* **Exercise**
What lines in the following entries hold the word "State"? Copy each one.

------ Material supplied ------

/-! ### Timeouts (R264, R267) -/

/-- ASSEMBLY_TIMEOUT: 10 s without a chunk. -/
def State.assemblyTimeout (s : State) (src : Src) : State :=
  s.setAsms (s.bop.asms.filter (fun x => !(x.owner == src && decide (x.last + 10000000000 ≤ s.time.tick))))

/-- SESSION_TIMEOUT: `sess_timeout` seconds without a valid request. -/
def State.sessionTimeout (s : State) (n : Nat) : State :=
  match s.session n with
  | none => s
  | some x => if x.last + s.nat El.sessTimeout * 1000000000 ≤ s.time.tick then s.endSession n else s

end Sys2Proof.Machine
end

------

* **Problem solution**
def State.assemblyTimeout (s : State) (src : Src) : State :=
def State.sessionTimeout (s : State) (n : Nat) : State :=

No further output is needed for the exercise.